While I've been vague about my idea and project, things are coming into focus. In this time of entrepreneurial exploration I've had time to get reacquainted with developing software. Every technology I've employed so far is new to me: operating system, cloud hosting platform, programing language, text based search platform... But like most other software devs I enjoy learning new things. The pragmatist in me knows that many of these tools are the best for the job. Python is good at manipulating text, data analysis, and building things quick. Elasticsearch is great at encapsulating the complexity and learning curve of running Lucene or Solr. Linux is the best platform to run and operate Python and Elasticsearch.
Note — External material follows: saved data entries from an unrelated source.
/-- `KEY` and `LIGHT` commands while the Lighthouse restarts or is held in reset (R529, R530). -/
def lightGate (cls : Nat) (s : State) : Status :=
  if cls ≠ 0x50 ∧ cls ≠ 0x51 then .ok
  else if s.light.state = 1 then .eBusy else if s.light.state = 2 then .eAborted else .ok

/-- Step 12 of R396 for the device itself: the Lighthouse serves (R529), the start is complete (R590). -/
def late (k : ClassSpec) (verb : Nat) (r : Req) (s : State) : Status :=
  match lightGate k.code s with
  | .ok => if !s.fv.started && !earlyClass k.code verb r.payload then .eState else .ok
  | st => st

/-- The status of a command once step 12 has looked at the device too. A Lighthouse that is away looks at no key
and no signature. -/
def orLate (k : ClassSpec) (verb : Nat) (r : Req) (s : State) (st : Status) : Status :=
  if st = .ok then late k verb r s
  else if lightGate k.code s ≠ .ok ∧ st ∈ [.eState, .eAuth, .eRevoked, .eBusy] then lightGate k.code s
  else st

/-- The action a payload names, for the instance (R427). -/
def actOf (k : ClassSpec) (r : Req) : Option ActSpec :=
  k.acts.find? (fun a => decide (a.code = leAt r.payload 0 1) && a.insts r.inst)

/-- Steps 7 to 9 of R396 for a command on this device, with the lengths of the verb and of the action (R423, R427). -/
def gate (k : ClassSpec) (verb : Nat) (r : Req) (s : State) : Status :=
  if !k.exists_ s r.inst then .eHandle
  else if !(decide (verb ∈ k.verbs)) then .eOpcode
  else if r.posted && decide (verb ≠ 2 ∧ verb ≠ 3) then .eOpcode
  else if !(match verb with
      | 1 => decide (r.payload.length = 0 ∨ r.payload.length = 8)
      | 2 => decide (9 ≤ r.payload.length ∧ r.payload.length ≤ 4080)
      | 3 => decide (4 ≤ r.payload.length ∧ r.payload.length ≤ 4080)
      | 4 => decide (r.payload.length = if k.code = 0x11 ∧ r.inst = 0x300 then 24 else 8)
      | 5 => decide (r.payload.length = 4)
      | _ => decide (r.payload.length = 8)) then .eLength
  else if verb = 2 ∧ r.payload.length ≠ 8 + leAt r.payload 4 2 then .eLength
  else if verb = 3 ∧ (actOf k r).isNone = true then .eOpcode
  else if verb = 3 ∧ (actOf k r).any (fun a => !a.argOk (r.payload.length - 4) || !a.argFit (r.payload.drop 4)) = true then .eLength
  else if verb ≠ 5 ∧ verb ≠ 6 ∧ (k.shut s r.pound verb r.inst || !(holds s r.pound (r.tow * 2 ^ 26 + k.code * 2 ^ 18 + r.inst) ||
      k.open0 s r.pound verb r.inst)) then .eShare
  else .ok

/-! ### GET (R424) -/

/-- The bytes GET selects, or the status that refuses it. -/
def getBytes (k : ClassSpec) (r : Req) (s : State) : Except Status (List Byte) :=
  let part := leAt r.payload 0 1
  let off := leAt r.payload 2 2
  let cnt := leAt r.payload 4 2
  if leAt r.payload 1 1 ≠ 0 ∨ leAt r.payload 6 2 ≠ 0 then .error .eRange else
  match k.record r.inst part with
  | none => .error .eRange
  | some rc =>
    let bs := encodeRec rc s
    if bs = [] ∨ bs.length < off + cnt ∨ bs.length < off then .error .eRange
    else match late k 1 r s with
      | .ok => .ok (if cnt = 0 then bs.drop off else (bs.drop off).take cnt)
      | st => .error st

/-! ### SET (R424-R426) -/

/-- What a SET asks for: the record, the part, and the RW fields it would write (R425). -/
structure SetAsk where
  part   : Nat
  writes : List (Nat × Nat)
  bad    : Bool          -- selector, partial field, reserved field or code out of range

/-- A staged code of the same field for the boundary `due` or one before it, when one exists: the value the field has once
that boundary comes (R47, R425). -/
def stagedCode (s : State) (cls inst part pos due : Nat) : Option Nat :=
  s.cyc.staged.foldl (fun acc x =>
    if x.cls = cls ∧ x.req.inst = inst ∧ x.due ≤ due then
      match x.op with
      | .set q fs => if q = part then (match fs.find? (fun w => decide (w.1 = pos)) with
          | some w => some w.2
          | none => acc) else acc
      | .act _ _ => acc
    else acc) none
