/-- Drive in force at a bridge: its own sequence first (R187), then the Towpath, the safe entry, the
staged drive. -/
def effDrive (s : State) (b : Nat) : Nat :=
  match (brDynAt s b).seq with
  | .dirBrake _ | .dirReady _ | .stallHold | .pinchBrake | .revHold => 3
  | .reversing => if (brParAt s b).close = 1 then 2 else 1
  | .none =>
    match tpOutOf s (0x60 + b) with
    | .drive v _ => if tget ctr0 s.tp.bridgeOut b = v + 1 then 0 else v
    | .hold => tget ctr0 s.tp.held (0x60 + b)
    | .pound =>
      if s.saf.inForce then (if (tget safeEntry0 s.saf.entries (0x60 + b)).action = 1 then 3 else 0)
      else (brAt s b).drive

/-- The Towpath's table holds bridge `b` off (R28 entry 3, R187). -/
def tpHoldsOff (s : State) (b : Nat) : Bool :=
  match tpOutOf s (0x60 + b) with
  | .drive v _ => decide (v = 0)
  | .hold => decide (tget ctr0 s.tp.held (0x60 + b) = 0)
  | .pound => false

/-- Output state of terminal A or B for a drive (R176): 0 OFF, 1 HIGH, 2 LOW. -/
def terminal (drive : Nat) (a : Bool) : Nat :=
  match drive with
  | 1 => if a then 1 else 2
  | 2 => if a then 2 else 1
  | 3 => 2
  | 4 => 1
  | _ => 0

/-- Terminal A or B of bridge `b` in an on-phase; a pinch reversal drives HIGH only where the Towpath does not hold the
bridge off (R187). -/
def terminalOf (s : State) (b : Nat) (a : Bool) : Nat :=
  let t := terminal (effDrive s b) a
  if (brDynAt s b).seq = .reversing ∧ t = 1 ∧ tpHoldsOff s b = true then 0 else t

/-- What governs a channel's output: the demand, the half-bridge output, a duty that replaces the Paddle's own (a pinch
reversal's, the Towpath's or the safe state's; `duty_now` units), whether its period is the 4 ms of R230, and the actor of
R124. -/
structure Gov where
  on    : Nat
  hb    : Nat := 1
  duty  : Option Nat := none
  slow  : Bool := false
  actor : Nat := 0

/-- Demand below the Towpath: the safe entry while the safe state is in force, else the pound's (R558). -/
def govPound (s : State) (i : Nat) : Gov :=
  if s.saf.inForce then
    let e := tget safeEntry0 s.saf.entries i
    match e.action with
    | 1 => { on := 1, duty := some 0xFFFF, slow := true, actor := 2 }
    | 2 => if tget ctr0 s.saf.hold i = 0 then { on := 0, actor := 2 }
           else { on := 1, duty := some (tget ctr0 s.saf.hold i - 1), actor := 2 }
    | 3 => { on := 1, duty := some (e.duty * 257), slow := true, actor := 2 }
    | _ => { on := 0, actor := 2 }
  else { on := (chanAt s i).demand }

/-- The governing source of a channel (R28 entries 3 and 4). A paired half-bridge has its demand from the bridge's drive, so
that a RESTART finds the drive's demand although LATCHED_OFF had set its own to off (R113, R175; DESIGN CHOICE: the spec
does not say how the two meet). -/
def govern (s : State) (i : Nat) : Gov :=
  match bridgeOf s i with
  | some (b, a) =>
    let t := terminalOf s b a
    let rev := decide ((brDynAt s b).seq = .reversing)
    { on := if t = 0 then 0 else 1, hb := t
      duty := if rev then some (brParAt s b).revDuty else match tpOutOf s (0x60 + b) with
        | .drive _ d => some (d * 257)
        | .hold => some (tget ctr0 s.tp.heldDuty (0x60 + b))
        | .pound => none
      slow := !rev && (match tpOutOf s (0x60 + b) with | .drive _ _ => true | _ => false)
      actor := if tpOutOf s (0x60 + b) ≠ .pound then 1 else if s.saf.inForce then 2 else 0 }
  | none =>
    match tpOutOf s i with
    | .drive v d => { on := if v = 0 then 0 else 1, hb := v, duty := some (d * 257), slow := true, actor := 1 }
    | .hold =>
      let v := tget ctr0 s.tp.held i
      { on := if v = 0 then 0 else 1, hb := v, duty := some (tget ctr0 s.tp.heldDuty i), actor := 1 }
    | .pound => govPound s i

/-! ### The Paddle's waveform (R162-R167, R176-R179, R230) -/

/-- n of a Paddle. -/
def padN (c : PadCfg) : Nat := c.n + 1

/-- T in ns for period `p` (R162), exact as the quotient `padNum / padDen`. -/
def padNum (c : PadCfg) (p : Nat) : Nat := if c.mul = 0 then p else p * padN c
def padDen (c : PadCfg) : Nat := if c.mul = 0 then padN c else 1
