-- ==== Sys2Proof/Machine/Paddles.lean ====
section
/-! DEFINITION. The Paddles (R162-R174), auto-spread, the motor bridges with ripple counting, stall and pinch
(R175-R191), classes PADDLE and BRIDGE. -/
namespace Sys2Proof.Machine

/-! ### Limits (R163) -/

/-- Shortest period of a class, ns (R163). -/
def padTmin (i : Nat) : Nat :=
  match chClass i with | .feeder => 1000000 | .main => 250000 | .light => 40000 | .half => 40000

/-- The frequency lies within the class's range at period `p` (R163). -/
def padFreqOk (i : Nat) (c : PadCfg) (p : Nat) : Bool := decide (padTmin i * padDen c ≤ padNum c p)

/-! ### Auto-spread (R173, R174) -/

/-- Members of a spread group by their settings in force. -/
def members (s : State) (g : Nat) : List Nat :=
  (List.range 76).filter (fun i => decide ((padAt s i).cfg.spread = g))

/-- Clamped on-time of a duty in units of T / 65,536, rounded up (R166, R174). -/
def onUnits (s : State) (i : Nat) (c : PadCfg) : Nat :=
  if c.duty = 0 then 0 else if c.duty = 0xFFFF then 65536
  else
    let t := padNum c s.cyc.period
    let m := padMin s i * padDen c * 65536
    min (max c.duty ((m + t - 1) / t)) (65536 - m / t)

/-- Phases of one group in ascending instance order (R174). -/
def spreadFrom (s : State) : Nat → List Nat → List (Nat × Nat)
  | _, [] => []
  | phi, i :: r => (i, phi) :: spreadFrom s ((phi + onUnits s i (padAt s i).cfg) % 65536) r

/-- Every group's phases are recomputed. -/
def respread (s : State) : State :=
  if !s.mot.spreadDue then s else
  let s := (List.range' 1 15).foldl (fun s g =>
    (spreadFrom s (tget ctr0 s.mot.bases g) (members s g)).foldl (fun s e =>
      modPad e.1 (fun p => { p with phaseSet := e.2 }) s) s) s
  modMot (fun m => { m with spreadDue := false }) s

/-- The member's commit lets a new phase take effect at the boundary that begins cycle `c` (R168, R174). -/
def padFree (x : PadCfg) (commit c : Nat) : Bool :=
  decide (commit = 0 ∨ x.mul = 0 ∨ c % padN x = 0)

/-! ### Class PADDLE -/

/-- Settings a SET merges into (R168). -/
def padBase (p : Pad) : PadCfg := match p.pend with | some d => d.cfg | none => p.cfg

/-- A field of the settings: read in force, written into the pending settings. -/
def padF (byte bit w : Nat) (get : PadCfg → Nat) (set : Nat → PadCfg → PadCfg) (ok : Nat → Bool := fun _ => true) :
    UFld Pad :=
  rwF byte bit w (fun p => get p.cfg)
    (fun n p => { p with pend := some { cfg := set n (padBase p), reqs := match p.pend with | some d => d.reqs | none => [] } }) ok

/-- Paddle record (R172). -/
def padRec (i : Nat) : Rec :=
  { len := 16
    flds := lift (fun s => padAt s i) (modPad i) [
      padF 0 0 8 (·.n) (fun n c => { c with n := n }), padF 1 0 1 (·.mul) (fun n c => { c with mul := n }),
      padF 1 1 1 (·.commit) (fun n c => { c with commit := n }),
      padF 1 2 1 (·.hbOffLow) (fun n c => { c with hbOffLow := n }) (if 64 ≤ i then rng 0 1 else rng 0 0),
      padF 2 0 16 (·.duty) (fun n c => { c with duty := n }),
      { padF 4 0 16 (·.phase) (fun n c => { c with phase := n }) with get := padPhase },
      padF 6 0 4 (·.spread) (fun n c => { c with spread := n }),
      padF 8 0 16 (·.rampUp) (fun n c => { c with rampUp := n }) (rng 0 2000),
      padF 10 0 16 (·.rampDown) (fun n c => { c with rampDown := n }) (rng 0 2000),
      roF 12 0 16 (·.now), roB 14 0 (·.clamped), roB 14 1 (fun p => decide (p.now ≠ p.cfg.duty))] }

/-- Base phase of a spread group (R173); its place in the record is the model's (log). -/
def spreadRec (g : Nat) : Rec :=
  { len := 2
    flds := [⟨0, 16, true, fun _ => true, fun s => tget ctr0 s.mot.bases g,
              fun n s => modMot (fun m => { m with bases := tput ctr0 g n m.bases, spreadDue := true }) s⟩] }

/-- One written field over settings. -/
def padWrite (c : PadCfg) (w : Nat × Nat) : PadCfg :=
  match w.1 with
  | 0 => { c with n := w.2 } | 8 => { c with mul := w.2 } | 9 => { c with commit := w.2 }
  | 10 => { c with hbOffLow := w.2 } | 16 => { c with duty := w.2 } | 32 => { c with phase := w.2 }
  | 48 => { c with spread := w.2 } | 64 => { c with rampUp := w.2 } | 80 => { c with rampDown := w.2 }
  | _ => c

/-- Code of the field at bit position `pos` of settings. -/
def padCode (c : PadCfg) (pos : Nat) : Nat :=
  match pos with
  | 0 => c.n | 8 => c.mul | 9 => c.commit | 10 => c.hbOffLow | 16 => c.duty | 32 => c.phase
  | 48 => c.spread | 64 => c.rampUp | 80 => c.rampDown
  | _ => 0

/-- Settings of a Paddle with every accepted SET merged in. -/
def padMerged (s : State) (i : Nat) : PadCfg :=
  s.cyc.staged.foldl (fun c x =>
    if x.cls = 0x12 ∧ x.req.inst = i then (match x.op with | .set _ ws => ws.foldl padWrite c | .act _ _ => c) else c)
    (padBase (padAt s i))

/-- The ripple counter's bound on the Paddle of its bridge (R181). -/
def rippleOk (c : PadCfg) (p : Nat) : Bool :=
  decide (c.duty = 0xFFFF) || decide (2 * padNum c p ≤ 125000 * padDen c)

/-- Checks of a Paddle SET (R163, R172, R173, R181). -/
def padCheck (s : State) (_p i _part : Nat) (ws : List (Nat × Nat)) : Status :=
  if 76 ≤ i then .ok else
  let c := ws.foldl padWrite (padMerged s i)
  let mates := (List.range 76).filter (fun j => decide (j ≠ i ∧ (padMerged s j).spread = c.spread))
  let br := bridgeOf s i
  let pairedB := match br with | some (b, false) => some (paired s b) | _ => none
  match pairedB with
  | some locked => if locked then .eState else .ok
  | none =>
    -- a SET of the duty alone to a duty without PWM is not checked (R163)
    let still := ws.all (fun w => decide (w.1 = 16)) && decide (c.duty = 0 ∨ c.duty = 0xFFFF)
    if !still && (periods s).any (fun p => !padFreqOk i c p) then .eRange
    else if (match br with | some (b, _) => (brAt s b).rippleEn && (periods s).any (fun p => !rippleOk c p) | none => false)
      then .eRange
    else if c.spread = 0 then .ok
    else if mates.any (fun j => decide ((padMerged s j).n ≠ c.n ∨ (padMerged s j).mul ≠ c.mul)) then .eRange
    else if 16 ≤ mates.length then .eBusy
    else .ok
Azure is the best platform for giving me free hosting which is awesome at keeping my burn rate low.
I'd like focus on the technology aspects of what I'm working on from the perspective of a beginner on many fronts. But I also have the belief that I'll be able to do somethings with technologies that I barely understand as of yet. That's where the fun comes in. Without explaining the product and the opportunity/market...yada yada, I'll focus on the operational learnings and a bit about the motive for the focus. So first, a bit of a primer: I believe that many textual sources have a wealth of information that is mostly untapped. If you think Google News can aggregate well and Google Search can find things well, I'd hope to do something similar with travel. As a person that's traveled and explored in over a dozen countries, I hate the over-sponsored, highly-advertised world of online travel. There are people out there giving authentic information on travel blogs, forums... you just need to tease it out. Make the content easy to find and relatable to the end user, and be diligent about spotting and identifying that which is 'sponsored'. The easiest way I could think to start is with narrative travel blogs. Which brings me to my tech. Parse, clean, and analyze travel blogs. What I eventually want to have is a site that will serve up authentic travel information to the international planning traveler. As far as I can tell, there are 3 distinct categories.
- Build a 'basic' search engine based on a semi-currated content feed. By semi-currated I mean that I'll only be putting in content that I presume isn't sponsored. Some of that authentic content is apparent, some of it is tricky, so start with the obvious.
- Discover your data set. Yay data science. Understand key characteristics about it. Get a sense for what is 'good' and make and define those as hypotheses in your product journey. Clean your dataset. Don't even allow things in that are in a foreign language of a certain content length and aren't based in the region of focus. Not to mention that cleaning and data janitorial work that needs to be done before it can be searched. Luckily Elasticsearch does alot of that lifting for you: stemming, stopwords... Obviously I need to pick out the main content, key in on meta data while, and clean html while parsing (covered in step 1).
- Generally speaking, find more intelligent ways to serve content up to the user. Things like region discovery through topic analysis. Or categorization to filter content for a traveler archtype. Summarize long posts to make searching faster. Extract places to enhance your search and discover capability. Recommend blogs to read based on blogs of interest. I believe that information extraction, natural language processing, and machine learning have become much more accessible to the non-academic. That being said, this step isn't plug and play but there is wealth of books, platforms, and sample code to get this autodidact well on my way. If nothing else, this is waaaaay better than going back to school for a degree in what I can learn with the power of the internets.
A long time ago I worked with Lucene. Like 10 years ago. What Elasticsearch has done for text search since that time is awesome. Getting going out of the box is easy. The tutorials and the amount of StackOverflow help make the ease of adoption so much less intimidating than trying to learn what TF-IDF is when you just want to get shit working. Get it working first, dive deep later. Elasticsearch is awesome at that. I don't need to care that it runs on 5 shards or that I need to use a Snowball analyzer for proper stemming. I can get going and find lots of information on the internets when I run into issues. That being said the run-into-walls approach only works so long. Eventually you need to dive deep, like yesterday. I spent the at least half the day understanding how custom query scoring works, how to avoid using TF-IDF on certain fields that are short, and looking at very complex 'explain' query chains. I went deep into the rabbit hole that day my friends, but my search is so much better. Being able to find terms in a statistically relevant way just gets your foot in the door. Boosting blogs that are more recently, longer in length, and contain more pictures really makes a difference in the quality of your first few results.
Right now I have a domain where you can go search narrative travel blogs in Africa. Eventually, I'll tell the world about it, but I have a few more big ticket items to address. That being said, I'm looking for early adopters! Free internet scouring if you are traveling to Africa!